Thursday, January 15, 2015

The Necessity of Prayer

I am reading Prayer: Experiencing Awe and Intimacy With God by Timothy Keller and am resolved to journal through each chapter to solidify and think through what I am reading.

Chapter One, The Necessity of Prayer

Prayer is a necessity because, as Augustine wrote in Confessions, to live well and worthily we must have a reordering of loves. "Fire tends upwards, stone downwards. By their weight they are moved and seek their proper place. Oil poured over water is borne on the surface of the water, water poured over oil sinks below the oil: it is by their weight that they are moved and seek their proper place....My love is my weight: wherever I go my love is what brings me there."

Dr. Keller explains that prayer is "with Another, and he is unique. God is the only person from whom you can hide nothing. Before him you will unavoidably come to see yourself in a new, unique light. Prayer, therefore, leads to a self-knowledge that is impossible to achieve any other way." Through prayer, Flannery O'Connor says, we come to see our ridiculous selves by degrees. As I commune with the One who commands me to love Him with all my heart, soul, and mind, I discern the misplaced loves of my heart for the purpose of reordering them.  Prayer keeps me honest. I can't fool God. I must be genuine. Prayer then is the beginning of profound changes in our hearts.  "Search me, O God, and know my heart; try me and know my thoughts; and see if there be any wicked way in me and lead me in the way everlasating." (Psalm 139:23-24)

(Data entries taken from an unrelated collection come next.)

/-- SLOT_COMMIT (R459). -/
def execSlotCommit (ring : Nat) (entry : Entry) (host : HostMem) (s : State) : Host.Outcome State Fault Refusal :=
  .next (s.takeCrock ring 0x20 entry host)

/-- SLOT_ERASE (R459). -/
def execSlotErase (ring : Nat) (entry : Entry) (host : HostMem) (s : State) : Host.Outcome State Fault Refusal :=
  .next (s.takeCrock ring 0x21 entry host)

/-! ## What commands do -/

/-- What a command's work ends with. -/
structure CrockResult where
  status : Nat := 0
  spoolId : Nat := 0
  units : Nat := 0
  firstBad : Nat := 0
  deriving DecidableEq, Repr

/-- Units are written from their source until one cannot be read. -/
def State.writeUnits (s : State) (m : HostMem) (ws : List Nat) : Nat → Nat → State × Nat
  | 0, done => (s, done)
  | k + 1, done =>
    let t := if crockHost ws then s else s.readRange 6 (wordAt ws 1 + 4096 * done) 4096
    match s.fetch m (crockHost ws) (wordAt ws 1 + 4096 * done) 4096 with
    | none => (t, done)
    | some b => State.writeUnits (t.setFlashUnit (crockPartition ws) (crockUnit ws + done) b) m ws k (done + 1)

/-- WRITE (R455, R459): each unit is wholly old or wholly new; the first WRITE into a slot makes it WRITING. -/
def State.crockWrite (s : State) (c : CrockCommand) (count : Nat) : State × CrockResult :=
  let ws := c.words
  let p := crockPartition ws
  let r := s.writeUnits c.host ws count 0
  let s1 := if slotObject p ≠ 0 ∧ 0 < r.2 then r.1.setn (slotObject p) 1 else r.1
  let s2 := if r.2 = 0 then s1 else (s1.program (4096 * r.2) true).mramWrite 3 r.2
  if r.2 < count then
    ((if crockHost ws then s2.linkFault c.host (wordAt ws 1 + 4096 * r.2) else s2), { status := 7, units := r.2 })
  else (s2, { units := r.2 })

/-- Data goes to a command's buffer; false where it cannot (R456). -/
def State.crockOut (s : State) (c : CrockCommand) (b : Bytes) : Option State :=
  let a := wordAt c.words 1
  if (if crockHost c.words then c.host.writable && s.masters else inWindow a b.length && s.writeBlocked a b.length == none) then
    some (s.store 6 (crockHost c.words) a b)
  else none

/-- A buffer in host memory that takes no data: source 0x7B (R266). -/
def State.crockOutFails (s : State) (c : CrockCommand) : State :=
  if crockHost c.words then s.linkFault c.host (wordAt c.words 1) else s

/-- The unit of a read that cannot be read, with status 0x06 and source 0x80 (R447). -/
def State.badRead (s : State) (bad : Option (Nat × Nat)) : State :=
  match bad with
  | some x => (s.bump (ck 0xA)).fault 0x80 0x2 x.2
  | none => s

/-- READ (R455, R447). -/
def State.crockRead (s : State) (c : CrockCommand) (bad : Option (Nat × Nat)) : State × CrockResult :=
  let ws := c.words
  let n := match bad with
    | some x => min x.1 (crockCount ws)
    | none => crockCount ws
  let hit := decide (n < crockCount ws)
  let data := (upFrom (crockUnit ws) n).flatMap (s.flashUnit (crockPartition ws))
  match s.crockOut c data with
  | none => (s.crockOutFails c, { status := 7 })
  | some t => if hit then (t.badRead bad, { status := 6, units := n, firstBad := crockUnit ws + n }) else (t, { units := n })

But how do we pray? Is it all emotion and subjectivity? Is it an experience? In Dr. Keller's search for truth he discovered that there was "no choice offered between truth or Spirit, between doctine or experience." One Scottish theologian, John Murray, called communion "an intelligent mysticism." "It is necessary for us to recognize that there is an intelligent mysticism in the life of faith....of living union and communion with the exalted and ever-present Redeemer...He communes with his people and his people commune with him in conscious reciprocal love...The life of true faith cannot be that of cold metallic assent. It must have the passion and warmth of love and communion because communion with God is the crown and apex of true religion." Communion with God is intelligent, engaging the mind and reason, theology and doctrine. Yet it must reach the affections of our heart. It is essential, Dr. Keller exhorts, that we experience our theology.